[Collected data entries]

• • •

/-- The operand values are among those the manual allows (03_encoding.md R67, R70, R76). -/
def wellFormed (i : Instr) : Bool :=
  match i with
  | .add _ _ _ _ => true
  | .sub _ _ _ _ => true
  | .mul _ _ _ _ => true
  | .mulh _ _ _ _ => true
  | .mulhU _ _ _ _ => true
  | .and _ _ _ _ => true
  | .or _ _ _ _ => true
  | .xor _ _ _ _ => true
  | .andn _ _ _ _ => true
  | .shl _ _ _ _ => true
  | .shr _ _ _ _ => true
  | .sar _ _ _ _ => true
  | .rotl _ _ _ _ => true
  | .min _ _ _ _ => true
  | .max _ _ _ _ => true
  | .minU _ _ _ _ => true
  | .maxU _ _ _ _ => true
  | .neg _ _ _ => true
  | .abs _ _ _ => true
  | .not _ _ _ => true
  | .clz _ _ _ => true
  | .popc _ _ _ => true
  | .brev _ _ _ => true
  | .mov _ _ _ => true
  | .mad _ _ _ _ _ => true
  | .addw _ d a b => d.evenO && a.evenOrZero && b.evenOrZero
  | .lea _ _ _ _ h => decide (h.toNat ≤ 4)
  | .bfx _ _ _ _ _ => true
  | .bfxSigned _ _ _ _ _ => true
  | .bfi _ _ _ _ _ => true
  | .sel _ _ _ _ k => readMask k
  | .cmp _ k _ _ _ => writeMask k
  | .movi _ _ _ => true
  | .moviWide _ _ _ => true
  | .addImm _ _ _ _ => true
  | .mulImm _ _ _ _ => true
  | .andImm _ _ _ _ => true
  | .orImm _ _ _ _ => true
  | .xorImm _ _ _ _ => true
  | .shlImm _ _ _ _ => true
  | .shrImm _ _ _ _ => true
  | .sarImm _ _ _ _ => true
  | .rotlImm _ _ _ _ => true
  | .minImm _ _ _ _ => true
  | .maxImm _ _ _ _ => true
  | .hadd2 _ _ _ _ => true
  | .hsub2 _ _ _ _ => true
  | .hmin2 _ _ _ _ => true
  | .hmax2 _ _ _ _ => true
  | .hadd2Sat _ _ _ _ => true
  | .hsub2Sat _ _ _ _ => true
  | .hmin2U _ _ _ _ => true
  | .hmax2U _ _ _ _ => true
  | .acs2 _ _ _ _ k => decide (1 ≤ k.toNat) && decide (k.toNat ≤ 10)
  | .fadd _ _ _ _ => true
  | .fsub _ _ _ _ => true
  | .fmul _ _ _ _ => true
  | .fmin _ _ _ _ => true
  | .fmax _ _ _ _ => true
  | .ffma _ _ _ _ _ => true
  | .fcmp _ k _ _ _ => writeMask k
  | .fsfu _ _ _ _ => true
  | .fcvt _ _ _ _ _ t u => decide (t ≠ u)
  | .fq4 _ _ _ _ _ => true
  | .fdq4 _ _ _ _ _ => true
  | .shfl _ _ _ _ _ k => readMask k
  | .vote _ _ _ _ k => readMask k
  | .wred _ _ _ _ k => readMask k
  | .rgn _ k c j3 j2 j1 j0 => rgnOk k c j3 j2 j1 j0
  | .wbk _ k c j3 j2 j1 j0 => rgnOk k c j3 j2 j1 j0
  | .mvmFromMain _ _ _ => true
  | .mvmToMain _ _ _ => true
  | .xbnd _ h l => decide (l.toNat ≤ h.toNat)
  | .xset _ _ _ _ => true
  | .ldx _ _ _ _ => true
  | .stx _ _ _ _ => true
  | .ld _ d _ w x => d.fits w && x.ldOk
  | .st _ d _ w x => d.fits w && w.storable && x.stOk
  | .atom _ d _ b p x => atomOk p d b && x.atomOk
  | .red _ _ b p x => p.redOk && redOperandOk p b && x.redOk
  | .prf _ _ _ x => x.prfOk
  | .fence _ _ _ => true
  | .lds _ d _ _ w => d.fits w
  | .sts _ d _ _ w => d.fits w && w.storable
  | .lda _ _ _ _ => true
  | .sta _ _ _ _ => true
  | .ldt _ _ _ _ => true
  | .twait _ _ => true
  | .ldp _ _ _ _ _ => true
  | .bra _ _ => true
  | .brc _ _ k _ => readMask k
  | .call _ _ => true
  | .brx _ _ => true
  | .nop _ => true
  | .exit _ => true
  | .ret _ => true
  | .vac _ => true
  | .yld _ => true
  | .mand _ d a b => writeMask d && readMask a && readMask b
  | .mor _ d a b => writeMask d && readMask a && readMask b
  | .mnot _ d a => writeMask d && readMask a
  | .mset _ d _ => writeMask d
  | .mpop _ _ k => readMask k
  | .mfirst _ _ k => readMask k
  | .mjoin _ k => readMask k
  | .mleave _ k => writeMask k
  | .mwait _ k => readMask k
  | .refill _ _ => true
  | .spawnl _ _ _ _ => true
  | .gbar _ _ => true
  | .lbar _ => true
  | .trap _ _ => true
  | .tret _ => true
  | .esc _ _ => true
  | .brk _ _ => true
  | .rdsr _ _ _ => true
  | .wrsr _ _ _ => true
  | .sadd _ _ _ _ => true
  | .ssub _ _ _ _ => true
  | .smul _ _ _ _ => true
  | .sand _ _ _ _ => true
  | .sor _ _ _ _ => true
  | .sxor _ _ _ _ => true
  | .smin _ _ _ _ => true
  | .smax _ _ _ _ => true
  | .sshl _ _ _ _ => true
  | .sshr _ _ _ _ => true
  | .ssar _ _ _ _ => true
  | .smov _ _ _ => true
  | .sminU _ _ _ _ => true
  | .smaxU _ _ _ _ => true
  | .scmp _ _ _ _ _ => true
  | .ssel _ _ _ _ _ => true
  | .saddImm _ _ _ _ => true
  | .smulImm _ _ _ _ => true
  | .sandImm _ _ _ _ => true
  | .sorImm _ _ _ _ => true
  | .sxorImm _ _ _ _ => true
  | .sshlImm _ _ _ _ => true
  | .sshrImm _ _ _ _ => true
  | .ssarImm _ _ _ _ => true
  | .sminImm _ _ _ _ => true
  | .smaxImm _ _ _ _ => true
  | .smovi _ _ _ => true
  | .smovi32 _ _ _ => true
  | .smovi64 _ _ _ _ => true
  | .bond _ _ _ c r => decide (r ≠ 3) && decide (c ≠ 3)
  | .bondStrait _ _ _ => true
  | .unbond _ _ => true
  | .mma _ _ => true
  | .talloc _ _ _ => true
  | .tfree _ _ => true
  | .tcopy _ q _ => copyQueue q
  | .tquant _ q _ => copyQueue q
  | .aalloc _ _ _ _ => true
  | .afree _ _ => true
  | .sld _ _ _ _ => true
  | .sst _ _ _ _ => true
  | .ldpUniform _ _ _ _ _ => true
  | .gred _ _ _ _ _ => true
  | .qfence _ _ => true
  | .qwait _ _ => true
  | .ttag _ _ => true
  | .tdisc _ _ => true
  | .gath _ _ => true
  | .scat _ _ => true
  | .prom _ _ _ => true
  | .dem _ _ => true
  | .ubra _ _ => true
  | .ubrc _ _ _ _ => true
  | .ucall _ _ => true
  | .uret _ => true
  | .spawn _ _ _ => true
  | .cont _ _ => true
  | .phase _ _ => true
  | .perf _ _ => true
  | .carve _ k => decide (1 ≤ k.toNat) && decide (k.toNat ≤ 5)
  | .rdsrUniform _ _ _ => true
  | .wrsrUniform _ _ _ => true
  | .queueDoorbell _ die _ _ => decide (die < 2)
  | .launchAdmission => true
  | .snapshotCopy _ _ => true
  | .taskPop => true
  | .boundGroupPlacement _ _ => true
  | .castlingThreshold => true
  | .castling => true
  | .boardEntry => true
  | .fairnessForce => true
  | .yieldWindowEnd => true
  | .implicitRefill => true
  | .taskEnd => true
  | .stealRequest => true
  | .stealAnswer => true
  | .stealBackoff => true
  | .carveChange => true
  | .aallocServed => true
  | .leaseJoin => true
  | .leaseRelease => true
  | .tcopyLoad => true
  | .tcopyStore => true
  | .tcopyMove => true
  | .tquantOp => true
  | .gatherOp => true
  | .scatterOp => true
  | .fillLanding _ => true
  | .mmaOp _ => true
  | .pipeTrap => true
  | .engineCompletion => true
  | .redOp => true
  | .syncEngineAtomic => true
  | .syncOverflowMove die _ => decide (die < 2)
  | .promotion => true
  | .demotion => true
  | .channelArrival _ _ _ => true
  | .channelService _ _ _ => true
  | .agePromotion _ _ _ => true
  | .ferryVisit => true
  | .returnVisit => true
  | .l2Writeback die _ => decide (die < 2)
  | .remoteWriteApply die _ => decide (die < 2)
  | .meteringInterval => true
  | .arbiterRequest => true
  | .tlbMiss die _ _ => decide (die < 2)
  | .walk => true
  | .frespRetry _ _ => true
  | .frespFail _ _ => true
  | .drainConfirmed _ => true
  | .cmapWrite die clu _ => decide (die < 2) && decide (clu < 128)
  | .cpartWrite die clu _ => decide (die < 2) && decide (clu < 128)
  | .sync _ => true
  | .qbindWrite die _ _ => decide (die < 2)
  | .invAll die _ => decide (die < 2)
  | .invSpace die _ => decide (die < 2)
  | .invPages die _ => decide (die < 2)
  | .invDone => true
  | .regselWrite clu _ => decide (clu < 128)
  | .regulatorSwitchDone => true
  | .domainLoop _ => true
  | .pointChangeDone => true
  | .regulatorOvercurrent => true
  | .gateDie _ => true
  | .wakeDie _ => true
  | .gatingDone => true
  | .preemptLaunch _ => true
  | .preemptPartition _ => true
  | .preemptHalt => true
  | .contextSave => true
  | .restore _ => true
  | .restorePlacement => true
  | .killLaunch _ => true
  | .killPartition _ => true
  | .leaserev die _ => decide (die < 2)
  | .leaseRevokedFree => true
  | .unfreezeKill _ => true
  | .unfreezeReset _ => true
  | .cellmaskWrite die clu core _ => decide (die < 2) && decide (clu < 128) && decide (core < 2048)
  | .fscfgWrite _ _ _ => true
  | .synovfWrite die _ => decide (die < 2)
  | .tqovfWrite die clu _ _ => decide (die < 2) && decide (clu < 128)
  | .faultqConfigWrite _ _ _ => true
  | .expwWrite _ _ _ => true
  | .registerWrite _ _ _ => true
  | .hostAccess _ => true
  | .fabricPeerAccess _ => true
  | .attestReq _ _ => true
  | .reportDone _ => true
  | .recoveryWriteChunk => true
  | .recoveryFinishImage => true
  | .rstctl _ => true
  | .errorConsumed _ _ => true
  | .rollback _ => true
  | .replayReadmission _ => true
  | .firmwareSwitch => true
  | .powerOn => true
  | .bringupStageDone _ _ => true
  | .vinLow => true
  | .supplyReset => true
  | .thermalTrip => true
  | .unassignedOpcode w => !slotAssigned w
  | .faultQueueHeadWrite _ _ => true
  | .shortSaveResume _ => true
  | .hostLinkTrained => true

• • •

## Exercise details:
Search the records for the word "copyQueue". Copy each line where it appears.

## Written response:
  | .tcopy _ q _ => copyQueue q
  | .tquant _ q _ => copyQueue q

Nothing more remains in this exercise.